Excess phase is the result of a cascade of minimum phase filters, e.g. minimum phase crossover + minimum phase driver = excess phase. Another example is that a single reflection is minimum phase, but multiple reflections add up and create excess phase. Although I have lumped them together, they are not the same. The former is a convolution (multiplication) function, whereas the latter is a sum. The difference is that zero times one is zero, but zero plus one is one. Thus a minimum phase cascade that is produced by multiplication is more likely to retain its minimum phase characteristics (including the important characteristic of inversion) than a cascade that is produced by addition.

Up to a point, it is possible to correct excess phase with a reverse all pass filter and there are tools available to do so, e.g. RePhase. As ernestcarl points out, there is a risk of creating pre-ringing.

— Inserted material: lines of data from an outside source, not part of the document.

/-- The 64 bits that a host reads at an aligned BAR0 offset (R374, R437): MSTATUS, the configuration record, a queue's registers, directly
or by the doorbell page, of which QTAIL can only be written; any other offset reads zero. -/
def readBar0 (s : State) (a : Nat) : Word64 :=
  let blk := fun (c o : Nat) =>
    let x := (s.ctx c).queue (o / 64 % 4)
    match o % 64 with
    | 0x00 => x.base
    | 0x08 => x.ctl
    | 0x18 => BitVec.ofNat 64 (x.head % 2 ^ 32)
    | 0x20 => x.cpl
    | _ => 0
  if a = 0 then s.mdl.mstatus
  else if 0x1000 ≤ a && a < 0x1400 then BitVec.ofNat 64 (leNat ((s.mdl.config.drop (a - 0x1000)).take 8))
  else if 0x100000 ≤ a && a < 0x140000 then blk ((a - 0x100000) / 256) (a % 256)
  else if 0x1000000 ≤ a && a < 0x1400000 && a % 4096 < 256 then blk ((a - 0x1000000) / 4096) (a % 256)
  else if bar0Bytes ≤ a && a < bar0Bytes + 4 * 65536 then readMsix s ((a - bar0Bytes) / 65536) (a % 65536)
  else 0

/-- REGISTER_WRITE (R417, R437): a module register is written with the reach of context 0. -/
def execRegisterWrite (bar0 : Bool) (address : Nat) (value : Word64) (s : State) : Outcome State Fault Refusal :=
  .next (if bar0 then writeBar0 s address value
    else if address % 8 ≠ 0 then s
    else writeReg s ⟨0, 0⟩ address value)

/-! ### PRD and PWR -/

/-- PSEL (R418). -/
def pselAddr : Nat := 0xC0000
/-- The fault for an address that is not a multiple of 8. -/
def regTrap (t : Thread) (f : Fields) : Trap := trapSyn 0x80000070 (t.live f)

/-- The address operand: A, or IMM32. -/
def sysA (s : State) (tid : Nat) (t : Thread) (f : Fields) : Nat := if f.xk then f.x.toNat else (uniVal s tid t f.a.toNat).toNat

/-- PRD (R417). -/
def execPrd (f : Fields) (s : State) : Outcome State Fault Refusal :=
  issueAct 0x300 f s fun s tid t =>
    if t.live f = 0 then .null
    else
      let a := sysA s tid t f
      if a % 8 ≠ 0 then .trap (regTrap t f)
      else
        let v := if a = pselAddr then BitVec.ofNat 64 (t.pselCtx <<< 16 + t.pselKey) else readReg s (reachOf s t) a
        .done { writes := [.uni f.d.toNat v] }

/-- The GCTL that an address names, if it names one. -/
def gctlOf (a : Nat) : Option Nat := if 0x200000 ≤ a && a < 0x280000 && a % 2048 = 0 then some ((a - 0x200000) / 2048) else none

/-- PWR (R417, R418). A write of GCTL completes once every packet latched under an older version has left the fabric (R337):
stage 1 waits for that. -/
def execPwr (f : Fields) (s : State) : Outcome State Fault Refusal :=
  issue 0x301 f s fun s tid t =>
    if t.live f = 0 then retire 0x301 f s tid t {}
    else
      let a := (uniVal s tid t f.a.toNat).toNat
      let v := uniVal s tid t f.b.toNat
      let r := reachOf s t
      if a % 8 ≠ 0 then takeFault s tid (regTrap t f) t.pc
      else if a = pselAddr then
        retire 0x301 f s tid t {} fun u => if t.ctx = 0 then { u with pselCtx := bits v 25 16, pselKey := bits v 15 0 } else u
      else
        let s := if t.blk.isSome then s else writeReg s r a v
        match gctlOf a with
        | some g => if groupDrains s r.key g then standIn 0x301 s tid { stage := 1, val := g, aux := 0 } else retire 0x301 f s tid t {}
        | none => retire 0x301 f s tid t {}

/-! ### RLBINV (R448, R449) -/

/-- A range of addresses meets `k` bytes from `a`. -/
def meets (lo n a k : Nat) : Bool := a < lo + n && lo < a + k

/-- A request at an agent's L2 or port has gathered a token of its sector and waits for more (R448). A host line is taken and used in one
step, so that no request waits with one. -/
def gathered (s : State) (a : Nat) (x : Xl) : Bool :=
  !x.host && (nget s.mem.trans (l2key a x.sector)).isSome && (s.line a x.sector).n ≠ 0

/-- An access of a context to a range is at a home, or has gathered a token (R448). -/
def accessWaits (s : State) (c lo n : Nat) : Bool :=
  s.thr.any fun p => p.2.ctx = c && p.2.log.any fun e => e.state = 0 && e.todo.any fun l =>
    let a := (e.addr l).toNat
    let sys := accAs e.f = 2
    let va := if sys then a % 2 ^ 52 else a
    (accAs e.f = 0 || (sys && a / 2 ^ 52 = s.mdl.number)) && meets lo n va e.bytes
      && (e.sent.getLsbD l
        || (if sys then keyXl s (s.ctx c).key va else translate s p.2.cu c va).any (gathered s (dieOf p.2.cu)))

/-- A packet that a port performs under a context's tables has gathered a token (R448). -/
def packetWaits (s : State) (c lo n : Nat) : Bool :=
  let at' := fun (p : Packet) (va len : Nat) => meets lo n va len &&
    (keyWalk s p.pkey va).any fun x => x.1 = c && gathered s (portAgent p.plane) x.2
  (s.fab.rxq.any fun q => q.2.parts.any fun a => at' q.2.pkt a.1 a.2)
    || s.fab.net.any fun p => p.dmod = s.mdl.number && 5 ≤ p.pkind && p.pkind ≤ 7 && at' p (p.daddr.toNat % 2 ^ 52) (max 1 p.len)

/-- A copy or fabric command of a context that runs has gathered a token for its next bytes (R448, R449). -/
def engineWaits (s : State) (c lo n : Nat) : Bool :=
  let at' := fun (cu a : Nat) => meets lo n a 1 && (translate s cu c a).any (gathered s (dieOf cu))
  !s.halting c &&
    ((s.wgs.any fun p => p.2.ctx = c && !p.2.evicted && p.2.ring.any fun m => m.running && m.held.isNone && !m.stepped &&
        (List.range 64).any fun i => (m.das = 0 && (m.errorAt true i).any (at' p.2.cu)) || (m.sas = 0 && (m.errorAt false i).any (at' p.2.cu)))
      || s.fab.cmds.any fun p => p.2.ctx = c && p.2.sent < p.2.total && p.2.held.isNone && !p.2.stepped &&
        (List.range (p.2.part p.2.sent).2).any fun i => at' p.2.cu (p.2.local' + (p.2.part p.2.sent).1 + i))

/-- A matrix operation of a CU is stopped: by brumation, or held back by FZSTEP or a fault (R449). -/
def matStopped (s : State) (l : List MatOp) (o : MatOp) : Bool :=
  matHeld l o || match s.wg o.wg with | some g => s.halting g.ctx | none => true

/-- The operation is one of a context. -/
def matOf (s : State) (c : Nat) (o : MatOp) : Bool := match s.wg o.wg with | some g => decide (g.ctx = c) | none => false

/-- Drains of a context that run and have been translated to pages of a range (R449). -/
def drainsRun (s : State) (c lo n : Nat) : Bool :=
  s.cus.any fun p => p.2.mq.any fun o =>
    matOf s c o && !matStopped s p.2.mq o && o.dst.any fun d => d.space = 0 && meets lo n (d.addr / 4096 * 4096) 4096

/-- A drain forgets its translations to pages of a range. -/
def MatOp.forget (o : MatOp) (lo n : Nat) : MatOp :=
  { o with dst := o.dst.map fun d => if d.space = 0 && meets lo n (d.addr / 4096 * 4096) 4096 then { d with e := 0 } else d }

/-- Every cached range entry or page of a context that meets a range goes (R448); a stopped drain keeps no translation, nor an evicted
one (R449). -/
def dropXl (s : State) (c lo n : Nat) : State :=
  let s := { s with
    cus := nmap s.cus fun _ u =>
      { u with rlb := u.rlb.filter fun x => !(x.ctx = c && meets lo n (x.span.1 * 4096) (x.span.2 * 4096)),
               mq := u.mq.map fun o => if matOf s c o && matStopped s u.mq o then o.forget lo n else o },
    wgs := nmap s.wgs fun _ g => if g.ctx = c then { g with mqSave := g.mqSave.map (MatOp.forget · lo n) } else g }
  let keep := fun (l : List (Nat × Nat)) => l.filter fun p => !(p.1 = c && meets lo n (reVbase p.2 * 4096) (reNpg p.2 * 4096))
  s.modMem fun m => { m with walkers := nmap m.walkers fun _ l => keep l }

/-- RLBINV (R448). A request that has gathered something goes on under the entry that it was translated under, which stands until then,
as it may (R447); any other is translated anew when it goes on. -/
def execRlbinv (f : Fields) (s : State) : Outcome State Fault Refusal :=
  issue 0x302 f s fun s tid t =>
    if t.live f = 0 then retire 0x302 f s tid t {}
    else
      let all := Forms.mo f 0 0 = 1
      let a := if all then 0 else (uniVal s tid t f.a.toNat).toNat
      let n := if all then 2 ^ 57 else (uniVal s tid t f.b.toNat).toNat
      let c := reachCtx t
      let out := fun (s : State) => retire 0x302 f s tid t { writes := [.uni f.d.toNat 0] }
      if a % 4096 ≠ 0 || n % 4096 ≠ 0 then takeFault s tid (trapSyn 0x80000072 (t.live f)) t.pc
      else if 2 ^ 57 < a + n then takeFault s tid (trapSyn 0x80000073 (t.live f)) t.pc
      else if n = 0 then out s
      else
        if accessWaits s c a n || packetWaits s c a n || engineWaits s c a n || drainsRun s c a n then
          standIn 0x302 s tid { stage := 1, val := 0, aux := 0 }
        else out (dropXl s c a n)

/-! ### Forms of context 0 (R416) -/

/-- A form that only tadpoles of context 0 perform: elsewhere PRIV. -/
def ctx0Form (opc : Nat) (f : Fields) (s : State) (body : State → Nat → Thread → State) : Outcome State Fault Refusal :=
  issue opc f s fun s tid t =>
    if t.ctx ≠ 0 then takeFault s tid (wordTrap cPRIV 4 (wordOf opc f)) t.pc
    else if t.live f = 0 then retire opc f s tid t {}
    else body s tid t

/-! ### CURET (R357, R420) -/

/-- A retired CU: the workgroups on it are killed, its bit leaves every open object's mask, and its tadpoles end with it. -/
def retireCu (s : State) (n : Nat) : State :=
  let ws := (s.wgs.filter fun p => p.2.cu = n && !p.2.evicted).map (·.1)
  let s := ws.foldl killWg s
  let ts := (s.thr.filter fun p => !p.2.isGroup && p.2.cu = n).map (·.1)
  let s := ts.foldl endTadpole s
  let clear := fun (o : TreeObj) =>
    if o.en then { o with msk := nset o.msk (n / 64) (ngetD o.msk (n / 64) 0 &&& ~~~BitVec.ofNat 64 (2 ^ (n % 64))) } else o
  let s := { s with parts := nmap s.parts fun _ p => { p with objs := nmap p.objs fun _ o => clear o } }
  s.modCu n fun u => { u with ret := true, spawnq := [] }

/-- CURET (R420). -/
def execCuret (f : Fields) (s : State) : Outcome State Fault Refusal :=
  ctx0Form 0x306 f s fun s tid t =>
    let n := sysA s tid t f
    let out := fun (s : State) (r : Nat) => retire 0x306 f s tid t { writes := [.uni f.d.toNat (BitVec.ofNat 64 r)] }
    if 5376 ≤ n then out s 2
    else if !(s.cu n).usable then out s 1
    else if n = t.cu then out s 3
    else out (retireCu s n) 0

/-! ### CTXSV and CTXLD (R431, R432) -/

/-- SAVED and STATE of BRST. -/
def Ctx.saved (k : Ctx) : Bool := k.brst.getLsbD 2
def Ctx.state (k : Ctx) : Nat := bits k.brst 1 0

/-- Tadpoles of a context, those that wait for a place included; agents apart or not. -/
def tadpolesOf (s : State) (c : Nat) (agents : Bool) : Bool :=
  (s.thr.any fun p => !p.2.isGroup && p.2.ctx = c && (agents || !p.2.agent))
    || s.cus.any fun p => p.2.spawnq.any fun q => q.ctx = c && (agents || !q.agent)

/-- The body of a save image: a function of the state that it holds, whose layout is not the spec's, and no longer than a range of addresses
(log 15). -/
def imageBody (m : SaveImage) : List Byte := (Config.imageBody m).take (2 ^ 44)

/-- The tag of a save image. -/
def imageTag : Nat := 0x5A56383453560001

/-- The header of an image. -/
def imageHeader (key c : Nat) (body : List Byte) : List Byte :=
  leBytes 64 (imageTag + (64 + body.length) <<< 64 + c <<< 134 + key <<< 144 + (crc32c body).toNat <<< 160)

/-- The CUs that a context holds. -/
def ctxCus (s : State) (c : Nat) : List Nat := (s.cus.filter fun p => p.2.ctx = some c).map (·.1)

/-- The context's state leaves its CUs: workgroups wait for admission with their queued matrix operations, registrations are lifted, CUs
are free (R39, R431). Locks are broken and an agent ends. -/
def saveCtx (s : State) (c : Nat) : State :=
  let ags := (s.thr.filter fun p => p.2.ctx = c && p.2.agent).map (·.1)
  let s := ags.foldl endTadpole s
  let leave : Thread → Thread := fun t =>
    if t.isGroup && t.ctx = c then { t.breakLocks with place := if t.place = .active then .pending else t.place } else t
  let pack : Nat → Wg → Wg := fun w g =>
    if g.ctx = c then { g with evicted := true, mqSave := g.mqSave ++ (s.cu g.cu).mq.filter fun m => m.wg = w } else g
  let s := { s with thr := nmap s.thr fun _ t => leave t, wgs := nmap s.wgs pack }
  let mine := (s.wgs.filter fun p => p.2.ctx = c).map (·.1)
  let s := s.modMem fun m => { m with regs := m.regs.map fun r => if mine.contains r.wg then { r with die := 999 } else r }
  let s := { s with cus := nmap s.cus fun _ u =>
    { u with spawnq := u.spawnq.filter fun q => q.ctx ≠ c, ctx := if u.ctx = some c then none else u.ctx,
             mq := u.mq.filter fun m => !mine.contains m.wg, l1 := if u.ctx = some c then [] else u.l1,
             reclaim := if u.ctx = some c then false else u.reclaim, rlb := if u.ctx = some c then [] else u.rlb } }
  s.modCtx c fun k => { k with brst := k.brst ||| 4 }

But it is virtually impossible to correct excess phase created by the room, it would be akin to trying to move walls with DSP. Because it is a physical problem, it requires a physical solution: reposition your speakers to create more symmetry, think about moving furniture, acoustic treatment, etc.

Re: whether excess phase is audible. Well, we have to be careful about what we are talking about here. If you have one speaker jammed up against a wall, with the other into a room opening, the excess phase will be asymmetrical creating inter-channel phase asymmetry. You will easily hear that. But what if the speakers are symmetrical and the EP response looks the same between the speakers? Whether this is audible or not is somewhat controversial. Ohm's Acoustic Law states that it is not audible. Amir's video states it is not audible. JJ seems to think that if it is less than 15 degrees per ERB, it is not audible. My personal belief is that it is audible.

My take-away from all this reading is: above all, make sure the EP response between left and right speaker is symmetrical. This is best achieved by ensuring symmetry when the speakers are positioned, because attempting to DSP your way out of badly positioned speakers is a fool's errand.